A turbocharger is one of the most effective means of increasing engine power. The latter depends on the amount of air and fuel supplied to the cylinder, and the function of the turbocharger is to supply a sufficient amount of compressed air corresponding to the amount of fuel that needs to be burned.
The main parts of a turbocharger are a turbine and a pump, united by a rigid axis. Their rotation, in one direction, at a high but equal speed, occurs as a result of the torque converted from the energy of the exhaust gas flow and acting on the turbine impeller, while the compressor draws in fresh air.
Turbine control with variable impeller geometry: operating principle
A turbine with variable impeller geometry was invented as a means of compensating for the consequences of turbocharger design flaws such as turbo lag, while at the same time reducing fuel consumption and reducing exhaust toxicity.
Turbojam occurs as a result of the specific operation of the turbine - the more gases that affect the impeller, the faster it rotates, which in turn leads to the pressurization of more air.
The problem is associated with this sequence, since the driver expects acceleration from the turbo engine at any moment, while at low speed there is nowhere to get enough gas and its pressure to instantly increase the speed of rotation of the impeller and, accordingly, increase power.
This delay, which occurs due to the fact that it is necessary to increase fuel injection, its combustion and entry in the form of exhaust gases, before the impeller rotation speed begins to increase, is called turbo lag. Its elimination became possible thanks to a turbine with variable geometry.
The operating principle of such a turbine is not too different from the original, except for changing the cross-section between the guide petals, which affects the speed of movement of the exhaust gases.

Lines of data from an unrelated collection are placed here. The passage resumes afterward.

/-- The converter within a slot: time passes, a conversion ends, or the slot ends (R35 to R37). -/
theorem converterPeriod_converting {c : Converting} {i : Fin 16} (hc : s.cnv.scan = .converting c)
    (hi : c.buffer.length = i.val) :
    converterPeriod s =
      if c.clock + 1 < (s.cnv.slots[i].settle.toNat + 14 * (c.taken + 1)) * s.acq.cfg.divider.num then
        (.converting { c with clock := c.clock + 1 }, s.conversions, [])
      else if c.taken + 1 < s.cnv.slots[i].average.num then
        (.converting
          { c with
            clock := c.clock + 1
            taken := c.taken + 1
            sum := c.sum + s.cnv.slots[i].convert (Config.conversionCode s.conversions) },
          s.conversions + 1, [])
      else (s.cnv.scan, s.conversions + 1, [.slotEnd (Vector.replicate 8 (Config.conversionCode s.conversions))]) := by
  have hlt : c.buffer.length < 16 := hi ▸ i.isLt
  have hslot : s.cnv.slots[c.buffer.length] = s.cnv.slots[i] := by
    simp only [hi]
    rfl
  rw [converterPeriod, hc]
  simp only [hlt, dif_pos, hslot]
  rfl

/-- The engine begins to serve an access that waits, and one in service completes. -/
theorem enginePeriod_run {r : Running} (h : s.ble = .run r) (hs : s.sweeping = false) (hw : s.commitWaits = false) :
    (enginePeriod s).1 = .run { r with busy := true } := by
  rw [enginePeriod, h]
  cases hb : r.busy
  · simp [State.portServes, hs, hw, hb]
  · simp [← hb]

/-- In the sweep, and out of RUN, the engine stays. -/
theorem enginePeriod_stays (h : s.sweeping = true ∨ ∀ r, s.ble ≠ .run r) : (enginePeriod s).1 = s.ble := by
  unfold enginePeriod
  split
  · next r hr =>
    have hs : s.sweeping = true := h.resolve_right fun hno => hno r hr
    rw [hr]
    cases hb : r.busy <;> simp [State.portServes, hs, hb]
  · rfl

/-! ## The events that fall due -/

theorem mem_sweepPeriod {i : Instr} (h : i ∈ (sweepPeriod s).2) : i = .initSweepEnd := by
  unfold sweepPeriod at h
  split_ifs at h
  · cases h
  · exact List.mem_singleton.mp h
  · cases h

theorem mem_converterPeriod {i : Instr} (h : i ∈ (converterPeriod s).2.2) : ∃ codes, i = .slotEnd codes := by
  unfold converterPeriod at h
  split at h
  · split at h
    · dsimp only at h
      split_ifs at h <;> simp only [List.not_mem_nil, List.mem_singleton] at h
      exact ⟨_, h⟩
    · cases h
  · cases h

theorem mem_timerPeriod {i : Instr} (h : i ∈ (timerPeriod s).2) : i = .timerExpiry := by
  unfold timerPeriod at h
  split_ifs at h
  · cases h
  · cases h
  · exact List.mem_singleton.mp h
  · cases h
  · cases h

theorem mem_timeoutPeriod {i : Instr} (h : i ∈ (timeoutPeriod s).2) : i = .transferTimeout := by
  unfold timeoutPeriod at h
  split at h
  · split_ifs at h
    · exact List.mem_singleton.mp h
    · cases h
  · cases h

theorem mem_enginePeriod {i : Instr} (h : i ∈ (enginePeriod s).2) : isElement i = true := by
  unfold enginePeriod at h
  split at h
  · split_ifs at h
    · exact elementStep_isElement h
    · cases h
    · cases h
  · cases h

/-- What falls due in a period is of one of its five parts. -/
theorem mem_period {i : Instr} :
    i ∈ (period s).pending ↔
      i ∈ (sweepPeriod s).2 ∨ i ∈ (converterPeriod s).2.2 ∨ i ∈ (timerPeriod s).2 ∨ i ∈ (timeoutPeriod s).2 ∨
        i ∈ (enginePeriod s).2 := by
  simp only [period, List.mem_append, or_assoc]

theorem sweepEnd_due : .initSweepEnd ∈ (period s).pending ↔ .initSweepEnd ∈ (sweepPeriod s).2 := by
  refine mem_period.trans ⟨?_, .inl⟩
  rintro (h | h | h | h | h)
  · exact h
  · obtain ⟨codes, h⟩ := mem_converterPeriod h; cases h
  · cases mem_timerPeriod h
  · cases mem_timeoutPeriod h
  · cases mem_enginePeriod h

theorem slotEnd_due {codes : Vector Code 8} :
    .slotEnd codes ∈ (period s).pending ↔ .slotEnd codes ∈ (converterPeriod s).2.2 := by
  refine mem_period.trans ⟨?_, fun h => .inr (.inl h)⟩
  rintro (h | h | h | h | h)
  · cases mem_sweepPeriod h
  · exact h
  · cases mem_timerPeriod h
  · cases mem_timeoutPeriod h
  · cases mem_enginePeriod h

theorem timerExpiry_due : .timerExpiry ∈ (period s).pending ↔ .timerExpiry ∈ (timerPeriod s).2 := by
  refine mem_period.trans ⟨?_, fun h => .inr (.inr (.inl h))⟩
  rintro (h | h | h | h | h)
  · cases mem_sweepPeriod h
  · obtain ⟨codes, h⟩ := mem_converterPeriod h; cases h
  · exact h
  · cases mem_timeoutPeriod h
  · cases mem_enginePeriod h

theorem transferTimeout_due : .transferTimeout ∈ (period s).pending ↔ .transferTimeout ∈ (timeoutPeriod s).2 := by
  refine mem_period.trans ⟨?_, fun h => .inr (.inr (.inr (.inl h)))⟩
  rintro (h | h | h | h | h)
  · cases mem_sweepPeriod h
  · obtain ⟨codes, h⟩ := mem_converterPeriod h; cases h
  · cases mem_timerPeriod h
  · exact h
  · cases mem_enginePeriod h

/-! ## One period (O3, O4) -/

/-- The sheet after a period: the word at the sweep's position is VOID, every other is as before. -/
theorem read_period (hs : SheetSound s) (hsw : s.sweeping = true) (hpos : s.sst.sweepPos + 1 < 32768) (a : Nat) :
    Sheet.read (period s).sst.cells a = if a = s.sst.sweepPos then 0x8000#16 else Sheet.read s.sst.cells a := by
  have hcells : (period s).sst.cells = Sheet.write s.sst.cells s.sst.sweepPos voidWord :=
    congrArg (fun p => p.1.cells) (sweepPeriod_word hsw hpos)
  rw [hcells]
  split
  · next h => rw [h]; exact Sheet.read_write_self hs.1 _ _
  · next h => exact Sheet.read_write_other hs.1 _ h

theorem sweepPos_lt (h : s.sweeping = true) : s.sst.sweepPos < 32768 := by simpa [State.sweeping, Config.sheetWords] using h

/-- Settles O3: RESET held, events due at once, and one period. -/
theorem idleStepFrame : Obligations.IdleStepFrame := by
  intro s hp
  refine ⟨step_idle_held hp, step_idle_due hp, fun hh hd => ⟨_, step_idle_period hp hh hd, ?_, rfl, rfl, rfl, ?_, ?_, ?_, ?_⟩⟩
  · exact keptBut_of fun b => by cases b <;> simp [Block.same, period]
  · exact fun hsw => congrArg Prod.fst (sweepPeriod_off hsw)
  · intro a hs ha
    cases hsw : s.sweeping with
    | false => rw [show (period s).sst = s.sst from congrArg Prod.fst (sweepPeriod_off hsw)]
    | true =>
      have hne : a ≠ s.sst.sweepPos := ha.resolve_left (by simp [hsw])
      rcases Nat.lt_or_eq_of_le (Nat.succ_le_of_lt (sweepPos_lt hsw)) with hpos | hpos
      · rw [read_period hs hsw hpos, if_neg hne]
      · rw [show (period s).sst = s.sst from congrArg Prod.fst (sweepPeriod_last hsw hpos)]
  · exact fun r hr hsw => enginePeriod_run hr hsw (commitWaits_of_dueNow hsw hd)
  · exact enginePeriod_stays

/-- The sweep over a period (R13). -/
theorem period_sweep (hsw : s.sweeping = true) (hs : SheetSound s) :
    (s.sst.sweepPos + 1 < 32768 →
        (period s).sst.sweepPos = s.sst.sweepPos + 1 ∧ Instr.initSweepEnd ∉ (period s).pending ∧
          ∀ a, Sheet.read (period s).sst.cells a =
            if a = s.sst.sweepPos then 0x8000#16 else Sheet.read s.sst.cells a) ∧
      (s.sst.sweepPos + 1 = 32768 → (period s).sst = s.sst ∧ Instr.initSweepEnd ∈ (period s).pending) := by
  refine ⟨fun hpos => ⟨?_, ?_, read_period hs hsw hpos⟩, fun hpos => ⟨?_, ?_⟩⟩
  · exact congrArg (fun p => p.1.sweepPos) (sweepPeriod_word hsw hpos)
  · simp [sweepEnd_due, sweepPeriod_word hsw hpos]
  · exact congrArg Prod.fst (sweepPeriod_last hsw hpos)
  · simp [sweepEnd_due, sweepPeriod_last hsw hpos]

/-- A running timeout over a period (R151, R153). -/
theorem period_timeout {k : Nat} (hk : s.xf.timeout = some k) :
    (1 < k → (period s).xf.timeout = some (k - 1) ∧ Instr.transferTimeout ∉ (period s).pending) ∧
      (k ≤ 1 → Instr.transferTimeout ∈ (period s).pending) := by
  refine ⟨fun h1 => ⟨congrArg Prod.fst (timeoutPeriod_counts hk h1), ?_⟩, fun h1 => ?_⟩
  · simp [transferTimeout_due, timeoutPeriod_counts hk h1]
  · simp [transferTimeout_due, timeoutPeriod_ends hk h1]

/-- The running timer over a period (R21, R22). -/
theorem period_timer (hr : s.timerRunning = true) :
    let due := Instr.timerExpiry ∈ (period s).pending
    let counts := s.acq.cfg.timerMode = .continuous ∨ (s.acq.cfg.timerMode = .gated ∧ s.gateActive = true)
    if s.acq.cfg.timerMode = .external then (period s).stm = s.stm ∧ ¬due
    else if s.stm.prescale + 1 < s.acq.cfg.prescaler.num then
      (period s).stm = { s.stm with prescale := s.stm.prescale + 1 } ∧ ¬due
    else
      (period s).stm.prescale = 0 ∧ (period s).stm.active = s.stm.active ∧ (period s).stm.gate = s.stm.gate ∧
        (period s).stm.scan = s.stm.scan ∧
        (counts → 1 < s.stm.counter → (period s).stm.counter = s.stm.counter - 1 ∧ ¬due) ∧
        (counts → s.stm.counter = 1 → due) ∧ (¬counts → (period s).stm.counter = s.stm.counter ∧ ¬due) := by
  intro due counts
  have hcounts : s.ticksCount = true ↔ counts := ticksCount_iff hr
  have hdue : due ↔ Instr.timerExpiry ∈ (timerPeriod s).2 := timerExpiry_due
  have hstm : (period s).stm = (timerPeriod s).1 := rfl
  rw [hdue, hstm]
  split
  · next hm => simp [timerPeriod_external hm]
  · next hm =>
    split
    · next hpre => simp [timerPeriod_prescales hr hm hpre]
    · next hpre =>
      rw [timerPeriod_ticks hr hm hpre, if_congr hcounts rfl rfl]
      by_cases hc : counts
      · rw [if_pos hc]
        split
        · next h1 => exact ⟨rfl, rfl, rfl, rfl, fun _ h => absurd h (by omega), fun _ _ => by simp, fun h => absurd hc h⟩
        · next h1 => exact ⟨rfl, rfl, rfl, rfl, fun _ _ => by simp, fun _ h => absurd h (by omega), fun h => absurd hc h⟩
      · rw [if_neg hc]
        exact ⟨rfl, rfl, rfl, rfl, fun h => absurd h hc, fun h => absurd h hc, fun _ => by simp⟩

/-- The converter over a period within a slot (R35 to R37). -/
theorem period_converter {c : Converting} {i : Fin 16} (hc : s.cnv.scan = .converting c) (hi : c.buffer.length = i.val) :
    let ends := (s.cnv.slots[i].settle.toNat + 14 * (c.taken + 1)) * s.acq.cfg.divider.num
    let due := ∃ codes, Instr.slotEnd codes ∈ (period s).pending
    (c.clock + 1 < ends → (period s).cnv.scan = .converting { c with clock := c.clock + 1 } ∧ ¬due) ∧
      (ends ≤ c.clock + 1 → c.taken + 1 < s.cnv.slots[i].average.num →
        ¬due ∧ ∃ code : Code, (period s).cnv.scan =
          .converting
            { c with
              clock := c.clock + 1
              taken := c.taken + 1
              sum := c.sum + if s.cnv.slots[i].source = .zero then 0 else code.toNat }) ∧
      (ends ≤ c.clock + 1 → c.taken + 1 = s.cnv.slots[i].average.num → (period s).cnv = s.cnv ∧ due) := by
  intro ends due
  have hdue : due ↔ ∃ codes, Instr.slotEnd codes ∈ (converterPeriod s).2.2 := exists_congr fun codes => slotEnd_due
  have hcnv : (period s).cnv = { s.cnv with scan := (converterPeriod s).1 } := rfl
  rw [hdue, hcnv, converterPeriod_converting hc hi]
  refine ⟨fun h => ?_, fun h hmore => ?_, fun h hlast => ?_⟩
  · rw [if_pos h]
    simp
  · rw [if_neg (Nat.not_lt.mpr h), if_pos hmore]
    exact ⟨by simp, Config.conversionCode s.conversions, rfl⟩
  · rw [if_neg (Nat.not_lt.mpr h), if_neg (by omega)]
    exact ⟨rfl, _, List.mem_singleton.mpr rfl⟩

/-- Settles O4: the parts of a period, each by its own lemma. -/
theorem periodRunsTimerAndConverter : Obligations.PeriodRunsTimerAndConverter := by
  intro s hp hh hd
  refine ⟨_, step_idle_period hp hh hd, period_sweep, fun k hk => period_timeout hk, fun hk => ⟨?_, ?_⟩,
    fun hr _ => period_timer hr, fun c i hc hi _ => period_converter hc hi⟩
  · exact congrArg Prod.fst (timeoutPeriod_stopped hk)
  · simp [transferTimeout_due, timeoutPeriod_stopped hk]

end Sys2Proof.Machine.Steps
end

section
/-! SUPPORT. The bus accesses: the words of TDATA, EVENTS and ENABLES, the window words by their offsets, STATUS and the
result window. -/

namespace Sys2Proof.Machine.Steps

variable {s t u : State}

/-! ## Words that pack fields (spec 11 §11.4) -/

theorem toNat_ofNat16 {n : Nat} (h : n < 65536) : (BitVec.ofNat 16 n).toNat = n := by
  rw [BitVec.toNat_ofNat]
  exact Nat.mod_eq_of_lt h

/-- Bit `i` of a packed list of flags is the `i`-th flag. -/
theorem testBit_bitsToNat : ∀ (bs : List Bool) (i : Nat), (bitsToNat bs).testBit i = bs.getD i false
  | [], i => by simp [bitsToNat]
  | b :: bs, i => by
    have hbit : bitsToNat (b :: bs) = Nat.bit b (bitsToNat bs) := by
      rw [bitsToNat, Nat.bit_val, Nat.add_comm]
    rw [hbit]
    cases i with
    | zero => rw [Nat.testBit_bit_zero]; rfl
    | succ i => rw [Nat.testBit_bit_succ, testBit_bitsToNat bs i]; rfl

theorem bit_eq_toNat (b : Bool) : (if b then 1 else 0) = b.toNat := by cases b <;> rfl

/-! ## The words of RECORD and COUNT (R84, R169) -/

/-- Word `i` of descriptor `n` in the RECORD table. -/
theorem tableWord_record (s : State) (n : Fin 8) {i : Nat} (hi : i < 8) :
    s.tableWord .record (8 * n.val + i) = s.rtb.recs[n].word i := by
  have hdiv : (8 * n.val + i) / 8 = n.val := by omega
  have hmod : (8 * n.val + i) % 8 = i := by omega
  simp only [State.tableWord, hdiv, hmod, n.isLt, dif_pos]
  rfl

/-- The state word of a descriptor: STATE, the three marks and PINS. -/
theorem descriptor_stateWord {d : Descriptor} (hp : d.pins ≤ 8) :
    (d.word 0).toNat =
      d.state.code + 16 * d.truncated.toNat + 32 * d.gap.toNat + 64 * d.early.toNat + 256 * d.pins := by
  have hstate : d.state.code ≤ 2 := by cases d.state <;> decide
  have h1 := d.truncated.toNat_le
  have h2 := d.gap.toNat_le
  have h3 := d.early.toNat_le
  rw [Descriptor.word, toNat_ofNat16] <;> simp only [bitsToNat] <;> omega

/-- The shape word of a descriptor: COLUMNS and CAUSES. -/
theorem descriptor_shapeWord {d : Descriptor} (hc : d.columns ≤ 16) :
    (d.word 5).toNat =
      d.columns + 256 * d.causes.host.toNat + 512 * d.causes.line.toNat + 1024 * d.causes.limit.toNat +
        2048 * d.causes.count.toNat := by
  have h1 := d.causes.host.toNat_le
  have h2 := d.causes.line.toNat_le
  have h3 := d.causes.limit.toNat_le
  have h4 := d.causes.count.toNat_le
  rw [Descriptor.word, toNat_ofNat16] <;> simp only [Sources.code, bitsToNat] <;> omega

At low engine speeds, the gas flow is also not large, which does not allow rapid acceleration, therefore, at the moment the driver initiates acceleration, the signal from the turbocharger control unit reduces the distance between the impeller blades.
Although the amount of gases does not change, less space for movement at the same pressure increases their pressure, which speeds up the turbine speed. When the acceleration stops, the petals move apart again.
Changing the distance between the guide elements, depending on the type and model of the turbo engine, is controlled both by the compressor pressure (or lack thereof) and by the vacuum drive, and in some cases by a stepper electric motor.
In addition to fulfilling the main idea, such a turbine has other advantages over a conventional one:
- Great power.
- Fuel economy.
- Reducing exhaust toxicity.
What size turbine is needed? Turbine selection.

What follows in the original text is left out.